In addition, Eastern was not unprotected by the agreement. Paragraph 15 provided that if Seeburg sold less than 6,000 machines in a year and did not make a "Deficiency Payment," Eastern had the right to terminate the agreement on six months notice with provision for reassignment of the patents and repurchase by Eastern of the Special Equipment at $200,000 reduced by a formula depending on either how long the agreement had been in effect or how actively the patents had been exploited. Moreover, paragraph 16, which provided that Seeburg could deal in other machines, also gave Eastern the right to terminate under more favorable conditions if Seeburg did so deal. In that event, Eastern was entitled to reassignment of the Vending Machine Patents and to return of the Special Equipment for one dollar. Appellant contends that this was of no significant benefit to it, asserting that the Special Equipment was likely to be used up and, at any rate, was of no use to anyone but a manufacturer of electrical cigarette vending machines. But Eastern would also regain the patents themselves and be free to reassign them to a third party who could exploit them more to Eastern's satisfaction, not an unreasonable possibility considering its argument that the patent rights were of great value. We have great difficulty in characterizing all of this as nudum pactum.
Finally, as Judge McGohey pointed out, 310 F. Supp. at 1151, it cannot be said that "Seeburg acted inequitably or played `dog-in-the-manger,'" a consideration that led to the dissent in Mechanical Ice Tray Corp. v. General Motors Corp., supra, 144 F.2d at 727. As early as June 1959, Seeburg informed Eastern that it was dealing in machines outside the scope of the patents, and only a few months later, Seeburg offered to terminate the agreement and waive a six-months notice requirement. Thus, it cannot fairly be said that Seeburg was trying to put Eastern's patents "on ice" while Seeburg sold its own products.

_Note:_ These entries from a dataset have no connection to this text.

-- ==== Sys2Proof/Laws/KeptFanout.lean ====
section
/-! SUPPORT. `Kept` for the commands of Machine/Fanout.lean. -/

set_option Elab.async false

namespace Sys2Proof.Machine

theorem KeptBy.coalescingWindowExpiry {uu : Units} {zz s : State} (group : Nat) (hk : Kept uu zz s)
    (hHce : uu.hce = true := by assumption) (hRfu : uu.rfu = true := by assumption) (hRfx : uu.rfx = true := by assumption)
    (hXbr : uu.xbr = true := by assumption) (hPmu : uu.pmu = true := by assumption)
    (hMoved : uu.moved = true := by assumption) (hOut : uu.out = true := by assumption) :
    KeptBy uu zz (execCoalescingWindowExpiry group s) := by
  unfold execCoalescingWindowExpiry
  repeat' first
    | with_reducible assumption
    | exact {}
    | intro _
    | extract_lets +onlyGivenNames _
    | with_reducible refine KeptBy.next ?_
    | with_reducible apply Kept.closeGroup
    | split

theorem KeptBy.groupDataReady {uu : Units} {zz s : State} (group : Nat) (hk : Kept uu zz s)
    (hHce : uu.hce = true := by assumption) (hRfu : uu.rfu = true := by assumption) (hRfx : uu.rfx = true := by assumption)
    (hXbr : uu.xbr = true := by assumption) (hPmu : uu.pmu = true := by assumption)
    (hMoved : uu.moved = true := by assumption) (hOut : uu.out = true := by assumption) :
    KeptBy uu zz (execGroupDataReady group s) := by
  unfold execGroupDataReady
  repeat' first
    | with_reducible assumption
    | exact {}
    | intro _
    | extract_lets +onlyGivenNames _
    | with_reducible refine KeptBy.next ?_
    | with_reducible apply Kept.groupReady

theorem KeptBy.residueTimeout {uu : Units} {zz s : State} (group : Nat) (tag : Nat) (hk : Kept uu zz s)
    (hRfu : uu.rfu = true := by assumption) (hXbr : uu.xbr = true := by assumption)
    (hMoved : uu.moved = true := by assumption) :
    KeptBy uu zz (execResidueTimeout group tag s) := by
  unfold execResidueTimeout
  repeat' first
    | with_reducible assumption
    | exact {}
    | intro _
    | (extract_lets +onlyGivenNames x; first | refine Kept.cut x ?_ ?_ <;> [subst x; (clear_value x; intro _)] | refine KeptBy.cut x ?_ ?_ <;> [subst x; (clear_value x; intro _)] | skip)
    | with_reducible refine KeptBy.next ?_
    | with_reducible apply Kept.dropCopies
    | with_reducible apply Kept.bumpBy
    | with_reducible apply Kept.bump
    | with_reducible apply Kept.updGroup
    | with_reducible apply Kept.dataFrames
    | split

theorem KeptBy.groupRegionRelease {uu : Units} {zz s : State} (group : Nat) (hk : Kept uu zz s)
    (hRfu : uu.rfu = true := by assumption) :
    KeptBy uu zz (execGroupRegionRelease group s) := by
  unfold execGroupRegionRelease
  repeat' first
    | with_reducible assumption
    | exact {}
    | intro _
    | extract_lets +onlyGivenNames _
    | with_reducible refine KeptBy.next ?_
    | split
    | (with_reducible apply Kept.update) <;> [assumption; exact {}]

end Sys2Proof.Machine
end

In sum, we agree with the trial judge that the agreement, as construed, is neither devoid of consideration nor inequitable. In the present case the negotiations were fair and the parties not unevenly matched. Judge McGohey found that the Purchase Agreement itself expressly "gave Seeburg the right to manufacture and sell a royalty-free machine of its own design without first having to exploit the assigned patents," and that " [t]here can be no breach of a non-existent obligation and Seeburg cannot be held liable for doing the very acts which the contract permitted it to do." 310 F. Supp. at 1152. See Mechanical Ice Tray Corp. v. General Motors Corp., supra, 144 F.2d at 726. We agree, and find that the Purchase Agreement precludes implication of an obligation on Seeburg to exploit the Eastern patents.

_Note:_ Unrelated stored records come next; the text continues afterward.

-- ==== Sys2Proof/Tests/Slice0.lean ====
section
/-! SUPPORT. Tests: states and operands that meet the hypotheses of the statements, small effects with results from the spec, and
ill-formed commands. -/

set_option Elab.async false

namespace Sys2Proof.Tests

open Sys2Proof Sys2Proof.Machine

/-! ## Small states -/

/-- The form of a state as a Boolean. -/
def formOk (s : State) : Bool :=
  regsWf s.part s.slot s.regs && absentClear s.part s.regs && cellsWf s.mbx.cmdWin && cellsWf s.mbx.stage &&
    [s.bay.bays.length, s.bay.ports.length, s.rfx.ports.length, s.xbr.ports.length, s.xbr.grant.length, s.xbr.accept.length,
      s.xbr.countdown.length, s.mbx.held.length, s.pmu.sets.length, s.kvt.macsec.length, s.lcu.offsets.length,
      s.lcu.hbm.lastPass.length, s.sep.vectors.length, s.ppc.buckets.length] == [24, 24, 4, 8, 14, 14, 16, 4, 4, 4, 25, 4, 2, 3] &&
    decide (s.mbx.cmds.map (fun c => c.m)).Nodup

theorem inv_of_formOk {s : State} (h : formOk s = true) : s.Inv := by
  simp only [formOk, Bool.and_eq_true, beq_iff_eq, decide_eq_true_eq, List.cons.injEq, and_true] at h
  obtain ⟨⟨⟨⟨⟨h1, h2⟩, h3⟩, h4⟩, a, b, c, d, e, f, g, i, j, k, l, m, n, o⟩, p⟩ := h
  exact ⟨h1, h2, h3, h4, ⟨a, b, c, d, e, f, g, i, j, k, l, m, n, o⟩, p⟩

/-- A subsystem with one portal, over RDMA and TCP. -/
def vs0 : Vs := { vsid := 1, flags := 3, ports := 1, tagshare := 64, qpairs := 8, cntls := 4, nsmax := 4, hostmax := 4, svcid := 0, subnqn := [0x73], st := .active, hosts := [[0x68]], portals := [⟨0, 0, 4, 24, 5⟩], quiesceEnd := none, frzEnd := none, waiter := none, restore := [], image := [], byMigration := false, frzLen := 0, restored := false, ackDue := none }

/-- An RDMA connection that carries the admin queue. -/
def conn0 : HConn := { id := 7, port := 0, addr := 5, transport := .rdma, vsid := 1, unit := 4096, hdgst := false, ddgst := false, icDone := false, tls := false, bound := some (1, 0), auth := .idle, held := none, rcvNext := 0, sndUna := 0, sndNext := 0 }

/-- An enabled controller. -/
def ctrl0 : Ctrl := { cntlid := 1, vsid := 1, hostNqn := [0x68], discovery := false, conn := 7, adminSize := 32, adminSqhd := 1, ccEn := true, rdy := true, cc := 0x460001, shn := 0, shst := 0, resetting := false, resetDisc := none, resetEnds := false, kato := 15000, kaDeadline := some 0, granted := 2, featArb := 0, featTemp := 0, featAer := 0, featHostId := 0, aers := [], aborts := [], errLog := [], changed := [], events := [], adminWait := [] }

/-- Bits of a register set. -/
def setBits (s : State) (a : Nat) (w : Word) : State := s.putReg a (s.reg a ||| w)

/-- A subsystem with one host, its admin connection and its controller; HCE.HCFG.EN is 1. -/
def host : State :=
  setBits { State.reset with vsm := { subs := [vs0] }, hce := { conns := [conn0], ctrls := [ctrl0] } } Reg.hceHcfg 1

/-- The state after a command. -/
def after (c : Instr) (s : State) : State :=
  match exec c s with
  | .next t => t
  | _ => s

/-- The newest emission of a command. -/
def sent (c : Instr) (s : State) : Option Emission := (after c s).out.head?

/-- The status that the mailbox holds for a master after a command. -/
def status (c : Instr) (s : State) (m : Master) : Option Nat := ((after c s).heldOf m).result.map (fun r => r.1)

/-- A started command of a master, of the control owner. -/
def mbCmd (m : Master) (op : Nat) (params : List Byte) : MbCmd :=
  { m := m, seq := 1, opcode := op, rev := 0, flags := 0, params := params, daddr := 0, dlen := 0, fromOwner := true,
    started := true, running := false, fetching := false }

/-- A module with one started command of the service core. -/
def mbox (op : Nat) (params : List Byte) : State :=
  { State.reset with mbx := { cmds := [mbCmd .service op params], ready := true, owner := some .service } }

theorem test_mbox_starts (op : Nat) (l : List Byte) : (mbox op l).Starts .service op (mbCmd .service op l) :=
  ⟨rfl, by simp [MbCmd.ready, mbCmd]⟩
theorem test_mbox_inv (op : Nat) (l : List Byte) : (mbox op l).Inv := inv_of_formOk rfl

/-! ## Connections (R31 to R44) -/

def connT : HConn := { conn0 with id := 8, transport := .tcp, bound := none }
def connR : ConnectReq := ⟨3, 0, 32, 15000, 0xFFFF, [0x68], [0x73], false⟩

/-- A subsystem whose host has an admin connection, a controller, and a second connection. -/
def link (k : HConn) : State := { host with hce := { host.hce with conns := [conn0, k] } }

theorem test_portal : host.portalVs 0 5 = some vs0 ∧ host.findConn 9 = none := by decide
theorem test_rdma_accepts : host.cfgBit Reg.hceHcfg 1 = true ∧ sent (.rdmaCmConnectionRequest 9 0 5 .rc 4096) host = some (.cmAccept 9) := by decide
theorem test_rdma_uc_rejected : sent (.rdmaCmConnectionRequest 9 0 5 .uc 4096) host = some (.cmReject 9 1) := by decide
theorem test_syn_acked : sent (.tcpSyn 9 0 5 1460) host = some (.synAck 9) := by decide
theorem test_icreq_hyps : (link connT).findConn 8 = some connT ∧ connT.transport = .tcp ∧ connT.icDone = false := by decide
theorem test_icreq : sent (.icreq 8 true false) (link connT) = some (.icresp 8 131072 0 true false) := by decide
theorem test_connect_hyps : (link { connT with transport := .rdma }).findConn 8 = some { connT with transport := .rdma } ∧
    State.connectAdmin (link { connT with transport := .rdma }) { connT with transport := .rdma } connR = none ∧
    State.connectAdmin (link { connT with transport := .rdma }) { connT with transport := .rdma } { connR with kato := 0 } =
      some cplConnParam ∧
    State.connectIo (link { connT with transport := .rdma }) { connT with transport := .rdma }
      { connR with sqid := 1, cntlid := 1 } = none ∧
    State.connectIo (link { connT with transport := .rdma }) { connT with transport := .rdma }
      { connR with sqid := 1, cntlid := 2 } = some cplConnParam := by decide
theorem test_connect : (after (.connect 8 connR) (link { connT with transport := .rdma })).hce.ctrls.length = 2 := by decide
theorem test_connect_io : ((after (.connect 8 { connR with sqid := 1, cntlid := 1 }) (link { connT with transport := .rdma })).hce.sqs.map
    (fun q => (q.cntlid, q.sqid, q.size))) = [(1, 1, 32)] := by decide
theorem test_auth_hyps : (link connT).findConn 8 = some connT ∧ connT.adminOf = none ∧ conn0.adminOf = some 1 ∧
    host.TakesAdmin 1 ctrl0 := ⟨by decide, by decide, by decide, rfl, rfl, rfl, by decide, rfl, by decide⟩
theorem test_auth_negotiate : ((after (.authenticationSend 8 3 (.negotiate [0x01] [0x00] false)) (link connT)).findConn 8).map (fun k => k.auth) =
    some (.challenge 1 0) := by decide
theorem test_auth_receive_idle : .auth 8 3 1 [] ∈ (after (.authenticationReceive 8 3) (link connT)).out := by decide
theorem test_loss_hyps : (link connT).findConn 8 = some connT ∧ connT.bound = none ∧ host.findConn 7 = some conn0 ∧
    conn0.bound = some (1, 0) ∧ (∀ y ∈ host.hce.conns, y.id ≠ 7 → ∀ r, y.bound ≠ some (1, r)) := by
  refine ⟨by decide, by decide, by decide, by decide, ?_⟩
  intro y hy h
  rw [show host.hce.conns = [conn0] from rfl, List.mem_singleton] at hy
  subst hy
  exact absurd rfl h
theorem test_loss : (after (.connectionLoss 7) host).hce.ctrls.map (fun x => (x.resetting, x.resetEnds)) = [(true, true)] := by decide

/-! ## Properties, Keep Alive, Disconnect and the ends of associations (R38 to R44, R69 to R72) -/

/-- The host's state with another controller. -/
def withCtrl (x : Ctrl) : State := { host with hce := { host.hce with ctrls := [x] } }

theorem test_takes : host.TakesAdmin 1 ctrl0 := ⟨rfl, rfl, rfl, by decide, rfl, by decide⟩
theorem test_takes_disabled : (withCtrl { ctrl0 with ccEn := false }).TakesAdmin 1 { ctrl0 with ccEn := false } :=
  ⟨rfl, rfl, rfl, by decide, rfl, by decide⟩
theorem test_cc_en_sets : ((after (.propertySet 1 9 0x14 0x460001) (withCtrl { ctrl0 with ccEn := false, rdy := false })).findCtrl 1).map
    (fun x => (x.ccEn, x.rdy)) = some (true, true) := by decide
theorem test_cc_en_clears : ctrl0.ccEn = true ∧ bitsOf 0x460000 15 14 = 0 ∧ ((after (.propertySet 1 9 0x14 0x460000) host).findCtrl 1).map
    (fun x => (x.ccEn, x.resetting, x.resetEnds)) = some (false, true, false) := by decide
theorem test_cc_shutdown : ctrl0.shn = 0 ∧ bitsOf 0x464001 15 14 = 1 ∧ ((after (.propertySet 1 9 0x14 0x464001) host).findCtrl 1).map
    (fun x => x.shst) = some 1 := by decide
theorem test_cc_other : sent (.propertySet 1 9 0x18 0) host = some (.cqe 1 0 9 cplInvalidField 0 2) := by decide
theorem test_property_get : sent (.propertyGet 1 9 0x1C) host = some (.cqe 1 0 9 cplSuccess 1 2) := by decide
theorem test_keep_alive : ((after (.keepAlive 1 9) host).findCtrl 1).map (fun x => x.kaDeadline) = some (some (ms 15000)) := by decide
theorem test_keep_alive_timeout_hyps : host.findCtrl 1 = some ctrl0 ∧ ctrl0.kaDeadline = some 0 ∧ 0 ≤ host.now ∧
    host.findVs 1 = some vs0 ∧ vs0.st ≠ .frozen ∧ host.mbx.activating = none ∧ ctrl0.resetting = false := by decide
theorem test_keep_alive_timeout : ((after (.keepAliveTimeout 1) host).findCtrl 1).map (fun x => (x.resetting, x.resetEnds)) =
    some (true, true) := by decide

def sq0 : SubQ := { cntlid := 1, sqid := 1, size := 16, sqhd := 15, entries := [none, none], conn := 8, vsid := 1, stopped := false, disc := none }

/-- The host with an I/O queue. -/
def queue (q : SubQ) : State := { host with hce := { host.hce with sqs := [q] } }

theorem test_disconnect_hyps : (queue sq0).findCtrl 1 = some ctrl0 ∧ (queue sq0).findSq 1 1 = some sq0 ∧ sq0.disc = none ∧
    (queue { sq0 with disc := some 9 }).findSq 1 1 = some { sq0 with disc := some 9 } ∧
    (∀ r ∈ (queue { sq0 with disc := some 9 }).hce.tags, r.cntlid = 1 → r.sqid = 1 → r.st = .responding) := by decide
theorem test_disconnect_io : ((after (.disconnect 1 1 9) (queue sq0)).findSq 1 1).map (fun q => (q.stopped, q.disc, q.sqhd)) =
    some (true, some 9, 1) := by decide
theorem test_disconnect_complete : (after (.disconnectComplete 1 1) (queue { sq0 with disc := some 9, entries := [] })).findSq 1 1 = none ∧
    .cqe 1 1 9 cplSuccess 0 15 ∈ (after (.disconnectComplete 1 1) (queue { sq0 with disc := some 9, entries := [] })).out := by decide
theorem test_disconnect_admin : ((after (.disconnect 1 0 9) host).findCtrl 1).map (fun x => (x.resetting, x.resetEnds, x.resetDisc)) =
    some (true, true, some 9) := by decide
theorem test_reset_complete_hyps : (withCtrl { ctrl0 with resetting := true }).findCtrl 1 = some { ctrl0 with resetting := true } ∧
    (∀ r ∈ (withCtrl { ctrl0 with resetting := true }).hce.tags, r.cntlid ≠ 1) := by decide
theorem test_reset_complete : ((after (.controllerResetComplete 1) (withCtrl { ctrl0 with resetting := true })).findCtrl 1).map
    (fun x => (x.rdy, x.resetting)) = some (false, false) := by decide
theorem test_shutdown_complete : (withCtrl { ctrl0 with shst := 1 }).findCtrl 1 = some { ctrl0 with shst := 1 } ∧
    ((after (.shutdownComplete 1) (withCtrl { ctrl0 with shst := 1 })).findCtrl 1).map (fun x => x.shst) = some 2 := by decide

/-! ## Admin commands (R40, R44 to R51, R64 to R68) -/

theorem test_identify_other_cns : sent (.identify 1 9 0x07 0) host = some (.cqe 1 0 9 cplInvalidField 0 2) := by decide
theorem test_identify_no_namespace : host.findNs 1 3 = none ∧ sent (.identify 1 9 0x00 3) host = some (.cqe 1 0 9 cplInvalidNs 0 2) := by decide
theorem test_features_number_of_queues : ((after (.setFeatures 1 9 0x07 0x00030003 false) host).findCtrl 1).map (fun x => x.granted) = some 4 ∧
    sent (.setFeatures 1 9 0x07 0x00030003 false) host = some (.cqe 1 0 9 cplSuccess 0x00030003 2) := by decide
theorem test_features_hyps : featKnown 0x02 = false ∧ featKnown 0x01 = true ∧ featKnown 0x81 = true := by decide
theorem test_features_save : sent (.setFeatures 1 9 0x01 5 true) host = some (.cqe 1 0 9 cplNotSaveable 0 2) := by decide
theorem test_features_get : sent (.getFeatures 1 9 0x07) host = some (.cqe 1 0 9 cplSuccess 0x00010001 2) := by decide
theorem test_aer_waits : ((after (.asynchronousEventRequest 1 9) host).findCtrl 1).map (fun x => x.aers) = some [9] := by decide
theorem test_aer_fifth : sent (.asynchronousEventRequest 1 9) (withCtrl { ctrl0 with aers := [1, 2, 3, 4] }) =
    some (.cqe 1 0 9 cplAerLimit 0 2) := by decide
theorem test_invalid_opcode : sent (.invalidAdminOpcode 1 9 0xC0) host = some (.cqe 1 0 9 cplInvalidOpcode 0 2) := by decide
theorem test_log_unknown : host.findCtrl 1 = some ctrl0 ∧ ctrl0.resetting = false ∧
    sent (.getLogPage 1 9 0x06) host = some (.cqe 1 0 9 cplInvalidLogPage 0 2) := by decide
theorem test_abort_fifth : sent (.abort 1 9 1 3) (withCtrl { ctrl0 with aborts := [(1, 1), (2, 2), (3, 3), (4, 4)] }) =
    some (.cqe 1 0 9 cplAbortLimit 0 2) := by decide
theorem test_abort_admin : sent (.abort 1 9 0 3) host = some (.cqe 1 0 9 cplSuccess 1 2) := by decide

def cap0 : Capsule := { opcode := 2, cid := 3, nsid := 1, slba := 8, nlb := 8, fua := false, fuse := 0, deallocate := false, ranges := [], sgl := .keyed, fieldsOk := true }

def tag0 : TagRec := { tag := 0, cntlid := 1, sqid := 1, cid := 3, cidMapped := true, st := .executing, vsid := 1, cap := cap0, seq := 1, wt := false, post := true, result := none, respMseq := none, readMseq := none, fetching := false, dataIn := false, hostData := [], placed := false, dataMseq := 0, dataMseq2 := 0, intents := false, group := none, vmark := 0, rcvAt := 0, blocks := [], bases := [] }

/-- The host with an I/O queue and one tag. -/
def tagged (r : TagRec) : State := { host with hce := { host.hce with sqs := [{ sq0 with entries := [] }], tags := [r] } }

theorem test_abort_hyps : (tagged tag0).findSq 1 1 = some { sq0 with entries := [] } ∧ tag0.open_ = true ∧ tag0.intents = false ∧
    (tagged tag0).hce.tags.find? (fun r => r.cntlid = 1 && r.sqid = 1 && r.cidMapped && r.cid = 3) = some tag0 ∧
    (tagged tag0).findTag 0 = some tag0 := by decide
theorem test_abort_squashes : ((after (.abort 1 9 1 3) (tagged tag0)).findTag 0).map (fun r => (r.st, r.result)) =
    some (.squashing, some cplAborted) := by decide

/-! ## Tunnels, Format and Sanitize (R100 to R108, R405, R407) -/

def ns0 : Ns := { vsid := 1, nsid := 1, ring := 0, first := 0, regions := 1, lbaf := 0, keySlot := 0, deleting := false, waiter := none }

def key0 : KeySlot := { slot := 0, typ := 1, gen := 0, material := 5, oldMaterial := none, count := 3, oldCount := 0, resv := 0, resvMseq := 0, cursor := 0, seq := 0, ident := [] }

/-- The host with a namespace and its key. -/
def named : State := { host with vsm := { host.vsm with nss := [ns0] }, kvt := { st := .operational, slots := [key0] } }

theorem test_mi_off : host.inbandOn ctrl0 = false ∧ sent (.nvmeMiSend 1 9 0xC0 []) host = some (.cqe 1 0 9 cplInvalidField 0 2) ∧
    sent (.nvmeMiReceive 1 9 0xC1 []) host = some (.cqe 1 0 9 cplInvalidField 0 2) := by decide
theorem test_format_hyps : named.TakesAdmin 1 ctrl0 ∧ named.findNs 1 1 = some ns0 ∧ named.sanitizeOn 1 = false ∧
    named.formatOn 1 1 = false ∧ named.freeRecord = some 0 ∧ named.nsidsOf 1 = [1] ∧ named.formatIn 1 = false :=
  ⟨⟨rfl, rfl, rfl, by decide, rfl, by decide⟩, by decide⟩
theorem test_format_starts : (after (.formatNvm 1 9 1 1 1 false) named).hce.progress.map (fun p => (p.idx, p.op, p.nsid, p.cmd)) =
    [(0, 2, 1, some (1, 9))] := by decide
theorem test_format_bad_lbaf : sent (.formatNvm 1 9 1 2 1 false) named = some (.cqe 1 0 9 cplInvalidFormat 0 2) := by decide
theorem test_sanitize_starts : (after (.sanitize 1 9 2) named).hce.progress.map (fun p => (p.idx, p.op, p.nsid, p.cmd)) =
    [(0, 4, 1, none)] ∧ sent (.sanitize 1 9 2) named = some (.cqe 1 0 9 cplSuccess 0 2) := by decide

The Purchase Agreement was actually between Statler Manufacturers Corp., then negotiating for control of Eastern, and Fort Pitt Industries, Inc., which later became The Seeburg Corporation. By agreement dated April 21, 1958, between Fort Pitt, Statler and Eastern, the Purchase Agreement of April 8, 1958 was reaffirmed by all parties
See 4 Deller, Walker on Patents § 407 (2d ed. 1965); Comment, 49 Mich. L. Rev. 738 (1951);cf. Corbin, Contracts §§ 568, 570 (1960).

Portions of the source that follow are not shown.